→ EXERCISE DESCRIPTION
Nothing but an exact copy is wanted: the line with "e.name.handle = p.handle)).map Entry.name" and each line after it in the data below, last line included.

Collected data
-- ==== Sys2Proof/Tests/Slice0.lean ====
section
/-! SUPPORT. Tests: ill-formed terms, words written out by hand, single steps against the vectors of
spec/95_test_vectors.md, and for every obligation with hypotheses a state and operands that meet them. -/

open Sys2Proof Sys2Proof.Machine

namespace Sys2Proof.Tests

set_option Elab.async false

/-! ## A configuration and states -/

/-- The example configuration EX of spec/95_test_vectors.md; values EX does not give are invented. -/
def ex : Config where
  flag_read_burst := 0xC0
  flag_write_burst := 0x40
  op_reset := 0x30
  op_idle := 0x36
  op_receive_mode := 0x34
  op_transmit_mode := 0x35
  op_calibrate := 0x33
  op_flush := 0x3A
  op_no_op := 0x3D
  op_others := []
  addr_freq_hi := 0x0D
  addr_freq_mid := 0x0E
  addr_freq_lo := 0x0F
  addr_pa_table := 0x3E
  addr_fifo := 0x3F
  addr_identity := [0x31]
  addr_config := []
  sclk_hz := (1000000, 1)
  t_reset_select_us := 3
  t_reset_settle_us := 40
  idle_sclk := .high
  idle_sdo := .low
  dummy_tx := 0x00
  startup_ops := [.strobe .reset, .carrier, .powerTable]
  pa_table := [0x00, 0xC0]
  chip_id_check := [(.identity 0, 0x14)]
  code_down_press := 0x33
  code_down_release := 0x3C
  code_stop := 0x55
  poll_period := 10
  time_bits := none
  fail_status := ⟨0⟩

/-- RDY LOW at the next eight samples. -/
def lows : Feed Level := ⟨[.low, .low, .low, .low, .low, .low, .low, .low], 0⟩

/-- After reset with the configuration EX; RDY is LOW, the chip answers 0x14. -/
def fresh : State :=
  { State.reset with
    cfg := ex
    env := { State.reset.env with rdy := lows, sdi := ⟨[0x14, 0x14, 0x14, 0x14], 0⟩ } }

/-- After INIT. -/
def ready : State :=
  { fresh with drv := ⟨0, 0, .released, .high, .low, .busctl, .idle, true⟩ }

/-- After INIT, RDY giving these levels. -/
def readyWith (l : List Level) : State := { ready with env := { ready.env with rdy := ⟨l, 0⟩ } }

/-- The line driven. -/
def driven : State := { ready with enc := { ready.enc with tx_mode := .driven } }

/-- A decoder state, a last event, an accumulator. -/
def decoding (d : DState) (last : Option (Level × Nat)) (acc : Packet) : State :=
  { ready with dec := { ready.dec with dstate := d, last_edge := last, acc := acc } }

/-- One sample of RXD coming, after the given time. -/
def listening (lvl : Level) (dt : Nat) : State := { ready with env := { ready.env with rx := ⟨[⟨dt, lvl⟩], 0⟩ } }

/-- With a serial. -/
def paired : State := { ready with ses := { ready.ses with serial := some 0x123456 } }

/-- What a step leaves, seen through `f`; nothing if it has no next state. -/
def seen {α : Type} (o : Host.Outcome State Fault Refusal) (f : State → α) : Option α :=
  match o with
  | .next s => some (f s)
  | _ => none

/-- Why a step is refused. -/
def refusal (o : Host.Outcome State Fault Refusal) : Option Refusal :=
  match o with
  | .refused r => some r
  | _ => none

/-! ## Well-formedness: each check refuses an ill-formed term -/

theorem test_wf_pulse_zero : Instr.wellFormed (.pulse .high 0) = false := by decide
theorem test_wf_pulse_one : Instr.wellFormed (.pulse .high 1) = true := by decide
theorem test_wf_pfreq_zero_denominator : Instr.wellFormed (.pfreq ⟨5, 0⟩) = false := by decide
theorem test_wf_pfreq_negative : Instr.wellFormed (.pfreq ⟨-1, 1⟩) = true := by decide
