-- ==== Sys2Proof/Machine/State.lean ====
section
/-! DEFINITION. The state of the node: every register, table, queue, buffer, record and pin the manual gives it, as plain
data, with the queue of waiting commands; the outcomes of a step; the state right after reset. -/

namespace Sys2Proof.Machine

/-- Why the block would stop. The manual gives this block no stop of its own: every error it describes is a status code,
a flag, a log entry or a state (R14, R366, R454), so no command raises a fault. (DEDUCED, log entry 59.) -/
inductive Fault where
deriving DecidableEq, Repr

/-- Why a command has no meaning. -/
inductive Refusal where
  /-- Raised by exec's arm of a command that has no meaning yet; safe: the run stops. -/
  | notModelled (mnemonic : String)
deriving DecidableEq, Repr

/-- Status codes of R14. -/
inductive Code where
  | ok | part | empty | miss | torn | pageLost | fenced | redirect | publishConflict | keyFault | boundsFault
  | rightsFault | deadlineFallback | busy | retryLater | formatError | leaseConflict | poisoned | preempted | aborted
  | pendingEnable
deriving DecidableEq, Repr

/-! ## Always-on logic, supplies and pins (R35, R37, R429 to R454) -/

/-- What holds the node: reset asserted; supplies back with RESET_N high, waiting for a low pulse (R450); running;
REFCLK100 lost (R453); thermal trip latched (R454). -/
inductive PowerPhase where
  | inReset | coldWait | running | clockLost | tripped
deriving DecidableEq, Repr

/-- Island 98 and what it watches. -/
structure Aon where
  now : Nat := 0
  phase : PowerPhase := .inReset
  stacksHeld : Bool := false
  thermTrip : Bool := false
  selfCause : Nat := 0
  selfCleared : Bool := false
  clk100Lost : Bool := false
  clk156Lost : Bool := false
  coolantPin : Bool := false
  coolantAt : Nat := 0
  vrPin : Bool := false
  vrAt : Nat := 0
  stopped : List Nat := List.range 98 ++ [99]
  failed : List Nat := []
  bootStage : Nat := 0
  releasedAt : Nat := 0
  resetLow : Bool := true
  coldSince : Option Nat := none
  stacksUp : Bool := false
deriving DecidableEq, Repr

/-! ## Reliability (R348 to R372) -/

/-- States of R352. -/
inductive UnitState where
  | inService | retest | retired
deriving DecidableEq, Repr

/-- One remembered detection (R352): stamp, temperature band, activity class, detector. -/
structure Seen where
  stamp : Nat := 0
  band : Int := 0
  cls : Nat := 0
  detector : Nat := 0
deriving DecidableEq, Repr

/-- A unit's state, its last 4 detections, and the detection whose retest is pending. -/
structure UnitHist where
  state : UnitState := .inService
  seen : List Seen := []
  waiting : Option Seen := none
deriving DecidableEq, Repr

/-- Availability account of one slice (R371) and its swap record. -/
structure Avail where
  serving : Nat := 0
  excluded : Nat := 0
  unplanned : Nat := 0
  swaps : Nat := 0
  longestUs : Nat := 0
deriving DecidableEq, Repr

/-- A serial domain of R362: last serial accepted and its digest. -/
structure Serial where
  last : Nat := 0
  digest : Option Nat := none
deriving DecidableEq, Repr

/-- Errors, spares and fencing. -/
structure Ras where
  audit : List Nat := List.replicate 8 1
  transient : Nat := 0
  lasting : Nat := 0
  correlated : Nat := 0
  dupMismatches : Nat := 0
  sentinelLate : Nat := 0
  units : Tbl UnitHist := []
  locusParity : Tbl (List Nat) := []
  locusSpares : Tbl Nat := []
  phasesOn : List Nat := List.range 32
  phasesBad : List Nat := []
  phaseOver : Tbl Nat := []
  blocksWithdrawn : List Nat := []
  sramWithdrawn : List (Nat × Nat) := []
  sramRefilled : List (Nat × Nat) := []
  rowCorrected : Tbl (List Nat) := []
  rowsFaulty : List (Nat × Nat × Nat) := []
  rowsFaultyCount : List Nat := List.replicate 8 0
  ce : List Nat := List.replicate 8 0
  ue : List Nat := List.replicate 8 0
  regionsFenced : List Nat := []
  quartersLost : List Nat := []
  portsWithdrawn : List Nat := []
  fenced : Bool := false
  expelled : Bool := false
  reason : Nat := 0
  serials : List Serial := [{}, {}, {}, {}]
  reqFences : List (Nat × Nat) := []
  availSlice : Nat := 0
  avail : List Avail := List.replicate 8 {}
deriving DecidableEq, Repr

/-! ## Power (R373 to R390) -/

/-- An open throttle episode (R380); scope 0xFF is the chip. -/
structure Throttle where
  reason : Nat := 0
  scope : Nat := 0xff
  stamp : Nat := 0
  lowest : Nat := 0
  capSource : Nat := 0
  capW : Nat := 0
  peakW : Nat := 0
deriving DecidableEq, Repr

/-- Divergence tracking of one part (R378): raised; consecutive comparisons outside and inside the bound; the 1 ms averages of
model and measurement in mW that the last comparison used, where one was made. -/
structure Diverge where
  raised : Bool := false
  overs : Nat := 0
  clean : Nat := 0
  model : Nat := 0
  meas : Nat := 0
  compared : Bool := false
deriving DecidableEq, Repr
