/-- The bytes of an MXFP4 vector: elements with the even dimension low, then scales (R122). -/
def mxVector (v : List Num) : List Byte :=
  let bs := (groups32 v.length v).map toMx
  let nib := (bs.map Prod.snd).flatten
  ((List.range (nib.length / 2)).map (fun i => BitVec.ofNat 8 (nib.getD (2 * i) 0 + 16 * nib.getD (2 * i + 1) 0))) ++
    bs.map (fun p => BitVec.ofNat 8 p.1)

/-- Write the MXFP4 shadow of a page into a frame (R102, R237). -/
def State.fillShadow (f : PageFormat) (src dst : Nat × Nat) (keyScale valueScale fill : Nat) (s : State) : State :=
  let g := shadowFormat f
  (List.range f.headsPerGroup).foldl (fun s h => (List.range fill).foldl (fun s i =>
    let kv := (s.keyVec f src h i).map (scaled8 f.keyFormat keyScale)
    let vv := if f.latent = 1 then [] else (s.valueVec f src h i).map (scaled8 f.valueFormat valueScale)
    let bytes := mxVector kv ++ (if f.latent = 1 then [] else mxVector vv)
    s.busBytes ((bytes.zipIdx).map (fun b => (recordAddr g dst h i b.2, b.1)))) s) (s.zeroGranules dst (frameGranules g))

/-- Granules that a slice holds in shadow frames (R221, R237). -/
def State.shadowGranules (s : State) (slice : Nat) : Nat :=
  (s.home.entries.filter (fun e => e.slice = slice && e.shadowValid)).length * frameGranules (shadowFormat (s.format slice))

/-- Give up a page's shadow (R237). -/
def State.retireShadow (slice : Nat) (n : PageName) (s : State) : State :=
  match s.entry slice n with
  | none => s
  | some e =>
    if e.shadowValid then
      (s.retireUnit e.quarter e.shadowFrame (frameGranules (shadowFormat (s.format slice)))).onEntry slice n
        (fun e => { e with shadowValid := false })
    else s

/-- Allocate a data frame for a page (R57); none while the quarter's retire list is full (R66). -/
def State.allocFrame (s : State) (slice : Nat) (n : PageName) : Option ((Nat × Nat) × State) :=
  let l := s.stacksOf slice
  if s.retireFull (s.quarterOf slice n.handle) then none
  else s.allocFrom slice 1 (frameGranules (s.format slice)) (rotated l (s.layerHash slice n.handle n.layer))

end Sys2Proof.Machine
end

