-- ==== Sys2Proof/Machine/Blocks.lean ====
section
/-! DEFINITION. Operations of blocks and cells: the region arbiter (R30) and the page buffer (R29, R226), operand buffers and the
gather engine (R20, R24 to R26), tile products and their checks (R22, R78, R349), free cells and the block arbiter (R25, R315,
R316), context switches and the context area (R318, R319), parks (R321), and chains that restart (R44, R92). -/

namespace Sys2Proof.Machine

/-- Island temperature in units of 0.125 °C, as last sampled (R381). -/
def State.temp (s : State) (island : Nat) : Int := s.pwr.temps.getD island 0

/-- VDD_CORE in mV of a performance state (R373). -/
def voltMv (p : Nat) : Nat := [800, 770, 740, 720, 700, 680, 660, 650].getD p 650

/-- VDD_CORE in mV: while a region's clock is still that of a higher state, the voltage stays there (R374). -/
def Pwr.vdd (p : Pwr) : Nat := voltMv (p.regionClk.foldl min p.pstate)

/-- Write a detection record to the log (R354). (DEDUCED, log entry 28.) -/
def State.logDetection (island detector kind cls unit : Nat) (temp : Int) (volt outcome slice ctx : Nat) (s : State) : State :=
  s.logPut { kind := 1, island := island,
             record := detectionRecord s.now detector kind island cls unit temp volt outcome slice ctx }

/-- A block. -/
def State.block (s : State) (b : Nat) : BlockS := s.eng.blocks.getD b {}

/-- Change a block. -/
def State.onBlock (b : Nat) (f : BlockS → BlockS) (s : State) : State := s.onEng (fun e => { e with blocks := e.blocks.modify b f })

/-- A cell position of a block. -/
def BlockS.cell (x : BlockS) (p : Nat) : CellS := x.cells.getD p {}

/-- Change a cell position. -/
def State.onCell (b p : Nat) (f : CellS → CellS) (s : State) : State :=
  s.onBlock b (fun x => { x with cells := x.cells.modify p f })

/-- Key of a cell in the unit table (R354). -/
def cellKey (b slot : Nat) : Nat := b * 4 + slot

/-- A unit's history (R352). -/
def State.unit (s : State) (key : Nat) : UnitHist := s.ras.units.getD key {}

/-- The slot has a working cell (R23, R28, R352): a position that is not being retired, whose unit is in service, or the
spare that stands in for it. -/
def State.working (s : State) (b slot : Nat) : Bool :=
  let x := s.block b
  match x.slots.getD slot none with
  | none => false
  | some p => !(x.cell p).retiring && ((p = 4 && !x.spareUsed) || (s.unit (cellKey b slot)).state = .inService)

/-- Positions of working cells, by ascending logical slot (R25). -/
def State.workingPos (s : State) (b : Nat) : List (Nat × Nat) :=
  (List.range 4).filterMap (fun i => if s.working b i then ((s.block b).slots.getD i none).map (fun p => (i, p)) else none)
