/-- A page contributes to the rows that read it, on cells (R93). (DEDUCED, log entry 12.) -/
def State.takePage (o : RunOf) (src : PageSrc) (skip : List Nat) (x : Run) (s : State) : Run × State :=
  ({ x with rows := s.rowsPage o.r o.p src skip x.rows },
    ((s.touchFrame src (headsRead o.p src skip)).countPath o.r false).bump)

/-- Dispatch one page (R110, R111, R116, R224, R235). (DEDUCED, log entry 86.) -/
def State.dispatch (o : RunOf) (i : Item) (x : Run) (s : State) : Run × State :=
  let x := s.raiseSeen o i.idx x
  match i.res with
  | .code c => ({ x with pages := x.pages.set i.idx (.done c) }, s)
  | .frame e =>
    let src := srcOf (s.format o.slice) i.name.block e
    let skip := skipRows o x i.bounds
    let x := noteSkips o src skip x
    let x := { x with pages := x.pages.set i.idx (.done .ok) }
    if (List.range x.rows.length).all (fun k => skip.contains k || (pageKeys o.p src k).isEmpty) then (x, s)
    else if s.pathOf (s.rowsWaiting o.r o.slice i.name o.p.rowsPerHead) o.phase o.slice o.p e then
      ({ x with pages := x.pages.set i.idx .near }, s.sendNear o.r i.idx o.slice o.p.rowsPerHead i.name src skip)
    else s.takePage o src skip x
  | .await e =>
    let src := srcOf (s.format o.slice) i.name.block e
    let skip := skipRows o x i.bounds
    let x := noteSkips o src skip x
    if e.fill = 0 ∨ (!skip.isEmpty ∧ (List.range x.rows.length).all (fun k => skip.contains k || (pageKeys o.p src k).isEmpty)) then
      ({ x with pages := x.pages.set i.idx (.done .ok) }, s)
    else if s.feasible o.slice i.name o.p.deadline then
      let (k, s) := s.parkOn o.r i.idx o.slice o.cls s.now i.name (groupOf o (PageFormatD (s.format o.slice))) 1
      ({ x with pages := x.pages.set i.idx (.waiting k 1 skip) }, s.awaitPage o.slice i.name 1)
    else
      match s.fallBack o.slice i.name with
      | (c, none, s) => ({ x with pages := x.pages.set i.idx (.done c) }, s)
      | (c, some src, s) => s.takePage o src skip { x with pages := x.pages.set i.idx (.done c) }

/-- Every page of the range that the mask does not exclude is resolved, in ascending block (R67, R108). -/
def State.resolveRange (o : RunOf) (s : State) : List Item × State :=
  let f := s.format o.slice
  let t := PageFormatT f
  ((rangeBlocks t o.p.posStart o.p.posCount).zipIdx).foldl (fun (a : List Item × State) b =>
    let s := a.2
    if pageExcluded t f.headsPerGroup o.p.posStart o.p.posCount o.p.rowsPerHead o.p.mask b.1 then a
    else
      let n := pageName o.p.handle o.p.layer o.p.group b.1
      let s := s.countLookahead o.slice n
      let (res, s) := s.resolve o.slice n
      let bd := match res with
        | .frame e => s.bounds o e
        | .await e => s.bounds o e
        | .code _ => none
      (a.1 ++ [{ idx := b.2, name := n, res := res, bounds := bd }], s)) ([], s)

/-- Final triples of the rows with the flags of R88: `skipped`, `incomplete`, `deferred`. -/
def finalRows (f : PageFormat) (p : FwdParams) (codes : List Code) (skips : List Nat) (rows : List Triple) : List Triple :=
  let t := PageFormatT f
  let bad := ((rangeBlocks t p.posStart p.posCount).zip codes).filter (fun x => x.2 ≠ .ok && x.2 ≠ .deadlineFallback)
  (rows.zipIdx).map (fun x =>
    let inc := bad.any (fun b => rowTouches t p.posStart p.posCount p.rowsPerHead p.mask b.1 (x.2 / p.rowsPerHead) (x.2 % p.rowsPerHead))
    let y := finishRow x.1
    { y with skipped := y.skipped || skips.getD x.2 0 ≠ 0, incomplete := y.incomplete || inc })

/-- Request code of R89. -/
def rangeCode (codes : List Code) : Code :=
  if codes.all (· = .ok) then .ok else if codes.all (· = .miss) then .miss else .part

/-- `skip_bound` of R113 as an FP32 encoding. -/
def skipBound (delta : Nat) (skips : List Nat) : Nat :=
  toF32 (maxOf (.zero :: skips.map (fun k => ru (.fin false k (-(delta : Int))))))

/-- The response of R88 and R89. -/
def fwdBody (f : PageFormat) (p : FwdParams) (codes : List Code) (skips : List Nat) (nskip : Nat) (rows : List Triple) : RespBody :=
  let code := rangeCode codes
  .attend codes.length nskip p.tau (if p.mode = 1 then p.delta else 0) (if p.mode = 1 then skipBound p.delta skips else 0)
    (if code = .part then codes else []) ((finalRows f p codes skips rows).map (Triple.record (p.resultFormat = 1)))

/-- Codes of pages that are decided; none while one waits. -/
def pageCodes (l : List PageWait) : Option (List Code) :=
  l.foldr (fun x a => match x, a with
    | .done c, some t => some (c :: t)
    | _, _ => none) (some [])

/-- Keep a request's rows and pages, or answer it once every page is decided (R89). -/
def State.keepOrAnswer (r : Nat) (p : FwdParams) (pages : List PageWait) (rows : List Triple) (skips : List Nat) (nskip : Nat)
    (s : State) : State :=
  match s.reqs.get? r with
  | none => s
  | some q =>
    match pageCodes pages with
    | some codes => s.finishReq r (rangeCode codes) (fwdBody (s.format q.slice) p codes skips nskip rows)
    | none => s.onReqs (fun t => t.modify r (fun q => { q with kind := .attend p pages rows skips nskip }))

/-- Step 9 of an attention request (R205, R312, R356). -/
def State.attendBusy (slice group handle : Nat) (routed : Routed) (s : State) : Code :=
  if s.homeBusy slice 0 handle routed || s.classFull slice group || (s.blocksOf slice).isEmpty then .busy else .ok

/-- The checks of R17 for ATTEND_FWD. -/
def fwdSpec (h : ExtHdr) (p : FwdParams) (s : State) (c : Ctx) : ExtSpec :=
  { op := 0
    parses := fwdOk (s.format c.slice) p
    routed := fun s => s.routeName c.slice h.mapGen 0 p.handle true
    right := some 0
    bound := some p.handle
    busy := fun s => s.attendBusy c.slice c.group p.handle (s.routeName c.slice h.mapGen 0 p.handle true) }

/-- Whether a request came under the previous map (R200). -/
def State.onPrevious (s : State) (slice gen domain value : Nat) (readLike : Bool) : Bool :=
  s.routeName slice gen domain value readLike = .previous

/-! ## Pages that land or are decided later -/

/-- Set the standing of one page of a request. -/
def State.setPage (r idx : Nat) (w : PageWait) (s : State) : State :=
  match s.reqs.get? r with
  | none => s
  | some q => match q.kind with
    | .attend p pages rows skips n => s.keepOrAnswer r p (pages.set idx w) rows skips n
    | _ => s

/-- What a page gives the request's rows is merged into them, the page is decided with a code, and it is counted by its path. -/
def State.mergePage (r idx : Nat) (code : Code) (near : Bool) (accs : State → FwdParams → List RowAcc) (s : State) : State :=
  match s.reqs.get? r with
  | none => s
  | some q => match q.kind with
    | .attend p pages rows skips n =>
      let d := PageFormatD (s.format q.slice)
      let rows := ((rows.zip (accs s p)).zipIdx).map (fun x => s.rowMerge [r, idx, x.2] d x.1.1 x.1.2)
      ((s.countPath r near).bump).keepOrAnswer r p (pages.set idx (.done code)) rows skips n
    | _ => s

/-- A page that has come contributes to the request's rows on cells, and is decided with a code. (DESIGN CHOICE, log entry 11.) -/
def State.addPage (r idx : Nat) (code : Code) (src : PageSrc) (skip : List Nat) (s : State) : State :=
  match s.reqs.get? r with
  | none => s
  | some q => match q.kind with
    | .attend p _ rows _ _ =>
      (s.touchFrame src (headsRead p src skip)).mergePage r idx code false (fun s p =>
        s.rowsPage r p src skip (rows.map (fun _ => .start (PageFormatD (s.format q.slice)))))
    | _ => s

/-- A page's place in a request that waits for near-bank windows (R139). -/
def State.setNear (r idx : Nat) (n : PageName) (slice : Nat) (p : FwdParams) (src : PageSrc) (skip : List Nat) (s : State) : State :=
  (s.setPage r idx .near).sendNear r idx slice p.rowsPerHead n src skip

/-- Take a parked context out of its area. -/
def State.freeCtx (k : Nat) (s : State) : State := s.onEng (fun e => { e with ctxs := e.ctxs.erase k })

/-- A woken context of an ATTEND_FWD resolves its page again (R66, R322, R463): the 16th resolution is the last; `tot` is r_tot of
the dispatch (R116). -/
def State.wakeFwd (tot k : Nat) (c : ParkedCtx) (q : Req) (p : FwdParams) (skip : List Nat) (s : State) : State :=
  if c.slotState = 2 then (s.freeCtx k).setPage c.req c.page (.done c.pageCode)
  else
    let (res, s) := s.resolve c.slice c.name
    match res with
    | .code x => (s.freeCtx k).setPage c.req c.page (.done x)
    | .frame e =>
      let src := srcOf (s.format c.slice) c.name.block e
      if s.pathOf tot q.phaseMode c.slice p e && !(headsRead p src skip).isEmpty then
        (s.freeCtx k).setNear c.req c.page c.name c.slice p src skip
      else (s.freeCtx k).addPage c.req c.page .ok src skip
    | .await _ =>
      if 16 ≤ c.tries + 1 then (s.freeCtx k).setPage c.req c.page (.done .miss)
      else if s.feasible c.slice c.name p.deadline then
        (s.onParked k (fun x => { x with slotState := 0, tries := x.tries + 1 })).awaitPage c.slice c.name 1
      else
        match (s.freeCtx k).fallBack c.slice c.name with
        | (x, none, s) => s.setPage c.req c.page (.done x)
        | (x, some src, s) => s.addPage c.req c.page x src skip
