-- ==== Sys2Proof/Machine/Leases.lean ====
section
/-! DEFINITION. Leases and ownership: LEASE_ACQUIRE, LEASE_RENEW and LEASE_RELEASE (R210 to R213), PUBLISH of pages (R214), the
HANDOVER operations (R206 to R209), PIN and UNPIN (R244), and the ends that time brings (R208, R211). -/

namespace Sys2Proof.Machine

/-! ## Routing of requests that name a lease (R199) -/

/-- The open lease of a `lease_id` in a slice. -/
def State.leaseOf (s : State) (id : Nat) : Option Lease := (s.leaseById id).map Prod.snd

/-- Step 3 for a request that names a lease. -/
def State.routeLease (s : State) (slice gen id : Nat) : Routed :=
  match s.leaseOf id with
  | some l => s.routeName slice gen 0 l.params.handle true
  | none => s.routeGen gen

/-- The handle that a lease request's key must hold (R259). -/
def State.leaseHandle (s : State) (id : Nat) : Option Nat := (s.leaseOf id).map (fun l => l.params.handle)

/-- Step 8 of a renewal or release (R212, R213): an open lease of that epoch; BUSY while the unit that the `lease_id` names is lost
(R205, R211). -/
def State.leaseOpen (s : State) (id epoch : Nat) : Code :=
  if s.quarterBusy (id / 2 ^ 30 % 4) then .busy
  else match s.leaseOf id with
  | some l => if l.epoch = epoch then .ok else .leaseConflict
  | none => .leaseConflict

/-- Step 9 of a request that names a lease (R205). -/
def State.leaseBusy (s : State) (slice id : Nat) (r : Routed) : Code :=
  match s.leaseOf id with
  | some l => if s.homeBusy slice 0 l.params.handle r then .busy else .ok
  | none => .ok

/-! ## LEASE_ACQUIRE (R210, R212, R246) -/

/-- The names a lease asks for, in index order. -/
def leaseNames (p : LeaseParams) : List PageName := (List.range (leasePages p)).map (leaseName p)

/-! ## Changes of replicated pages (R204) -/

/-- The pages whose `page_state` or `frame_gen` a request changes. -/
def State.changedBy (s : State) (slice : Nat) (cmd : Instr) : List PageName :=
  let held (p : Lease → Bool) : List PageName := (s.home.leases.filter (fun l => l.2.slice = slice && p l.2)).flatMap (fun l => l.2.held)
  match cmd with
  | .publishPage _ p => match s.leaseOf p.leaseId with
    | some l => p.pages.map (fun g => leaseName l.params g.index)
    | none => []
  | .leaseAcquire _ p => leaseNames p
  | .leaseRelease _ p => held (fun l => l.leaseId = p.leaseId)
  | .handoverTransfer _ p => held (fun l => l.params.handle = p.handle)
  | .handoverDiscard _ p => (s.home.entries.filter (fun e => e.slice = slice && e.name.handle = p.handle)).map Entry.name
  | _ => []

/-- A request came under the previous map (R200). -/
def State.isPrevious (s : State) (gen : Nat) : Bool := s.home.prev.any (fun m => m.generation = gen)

→ YOUR SOLUTION
  | .handoverDiscard _ p => (s.home.entries.filter (fun e => e.slice = slice && e.name.handle = p.handle)).map Entry.name
  | _ => []

/-- A request came under the previous map (R200). -/
def State.isPrevious (s : State) (gen : Nat) : Bool := s.home.prev.any (fun m => m.generation = gen)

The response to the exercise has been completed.